Beyond rate limiting, XtremeFlow provides utilities to maximize token efficiency and throughput.

**KV Cache Optimization** (`kv_batch`)
```python
from xtremeflow.kvbatch import kv_batch

# First request establishes KV cache, rest run in parallel
task = kv_batch(
    llm_score(prompt) for prompt in same_job_with_different_resumes
)
results = await task
```
Reduces token consumption by 40-60% for batched requests with shared prefixes.

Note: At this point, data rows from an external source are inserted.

-- ==== Sys2Proof/Tests/Slice0.lean ====
section
/-! SUPPORT. Tests against spec/95_test_vectors.md, smoke tests of the well-formedness checks, and for
every statement with hypotheses a witness that they can be met. Expected values come from spec/. -/

namespace Sys2Proof.Tests

open Sys2Proof.Machine

/-! ### Small states -/

/-- The configurations B, C, D and E of spec/95_test_vectors.md. -/
def cfgB : Config :=
  { Config.exampleA with raw1 := 0x47C35000#64, raw2 := 0x4A371B00#64, p2 := 0x447A0000#64 }
def cfgC : Config :=
  { Config.exampleA with raw1 := 0xC59C4000#64, p1 := 0x41480000#64, raw2 := 0x49F42400#64, p2 := 0xC0E80000#64 }
def cfgD : Config := { Config.exampleA with raw2 := 0x3F800000#64, p2 := 0x7F61B1E6#64 }
def cfgE : Config :=
  { Config.exampleA with p1 := 0x80000000#64, raw2 := 0x3F800000#64, p2 := 0xBF800000#64 }

/-- Configuration A in binary64: 0.0, 0.0, 1048576.0, 256.0 (R89). -/
def cfgWide : Config :=
  { Config.exampleA with fmt := .binary64, raw2 := 0x4130000000000000#64, p2 := 0x4070000000000000#64,
                         kUnit := 0x3FB91AE2DA554B8C#64 }

/-- A configuration whose two pressures are equal, 12.5. -/
def cfgLevel : Config := { cfgC with p2 := 0x41480000#64 }

/-- The same with the raw values exchanged, so that RAW_2 < RAW_1. -/
def cfgLevelDown : Config := { cfgLevel with raw1 := cfgLevel.raw2, raw2 := cfgLevel.raw1 }

/-- Configuration A with both pressures zero, of opposite signs: P_1 negative or not. -/
def cfgZeros (neg : Bool) : Config :=
  { Config.exampleA with p1 := fpZero .binary32 neg, p2 := fpZero .binary32 (!neg) }

/-- The frame of L2.2 that decodes to 0x123456. -/
def frame123456 : List Byte := [0x00#8, 0x02#8, 0x08#8, 0x0A#8, 0x20#8, 0x22#8, 0x28#8, 0x00#8]

/-- The same with every ignored bit set. -/
def frame123456Noisy : List Byte := [0xFF#8, 0x57#8, 0x5D#8, 0x5F#8, 0x75#8, 0x77#8, 0x7D#8, 0xFF#8]

/-- The idle preload pattern (L1.8). -/
def frameIdle : List Byte := [0x00#8, 0xAA#8, 0xAA#8, 0xAA#8, 0xAA#8, 0xAA#8, 0xAA#8, 0x80#8]

def loaded (c : Config) (bytes : List Byte) : State :=
  { State.reset with cfg := c, fstate := .loaded, frame := Memory.writeFrame [] bytes }

def inFlight : State := { State.reset with fstate := .inFlight }

def halted : State := { inFlight with ft := true, cause := .frameInFlight }

def withRaw (raw : Word32) : State := { State.reset with raw := raw, rv := true }

def withValue (c : Config) (v : FpWord) : State := { State.reset with cfg := c, sval := v, sv := true }

def withPressure (c : Config) (p : FpWord) : State := { State.reset with cfg := c, pri := p, pv := true }

/-- A run has begun with these inputs. -/
def started (s : State) (host : List HostStep) (env : List EnvEvent) (turns : List Agent) : State :=
  { s with hostQueue := host, envQueue := env, schedule := turns }

/-- The outcome is a next state with a property. -/
def nextIs (o : Host.Outcome State Fault Refusal) (p : State → Bool) : Bool :=
  match o with
  | .next t => p t
  | .fault _ => false
  | .refused _ => false

/-! ### Well-formedness smoke tests: each check refuses an ill-formed term -/

theorem test_reserved_field_refused : CommandWord.rsvIsZero 0x11#8 = false ∧ CommandWord.wellFormed 0x11#8 = false := by
  decide

theorem test_unassigned_operation_refused :
    CommandWord.opIsAssigned 0x00#8 = false ∧ CommandWord.opIsAssigned 0x06#8 = false ∧
    CommandWord.wellFormed 0x0F#8 = false ∧ CommandWord.wellFormed 0x05#8 = true := by
  decide

theorem test_infinite_point_refused :
    Config.pointsAreFinite { Config.exampleA with p2 := 0x7F800000#64 } = false ∧
    Config.pointsAreFinite { Config.exampleA with raw1 := 0x7FC00000#64 } = false ∧
    Config.pointsAreFinite { Config.exampleA with p1 := 0x100000000#64 } = false := by
  decide +kernel

/-- L2.4: RAW_1 = RAW_2 = 5.0, and RAW_1 = +0.0 with RAW_2 = -0.0. -/
theorem test_equal_raw_points_refused :
    Config.rawsDiffer { Config.exampleA with raw1 := 0x40A00000#64, raw2 := 0x40A00000#64 } = false ∧
    Config.rawsDiffer { Config.exampleA with raw1 := 0x00000000#64, raw2 := 0x80000000#64 } = false := by
  decide +kernel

**Async Pipeline** (`async_pipeline`)
```python
from xtremeflow.pipeline import async_pipeline

# Producer: scheduler-controlled, exhausts this tier's rate limit
async def producer(queue: asyncio.Queue):
    async for item in source:
        task = await scheduler.start_task(llm_api(item), estimated_tokens=1000)
        await queue.put(task)

# Processor: slower sequential processing, yields to next tier
async def process_item(item):
    result = await item
    return await db_write(result)  # Different rate limit tier

async for result in async_pipeline(producer, process_item):
    yield result  # Can chain to another tier
```
Decouples rate limit tiers—exhausting each tier's limit frees up quota for other tasks immediately, maximizing overall system throughput.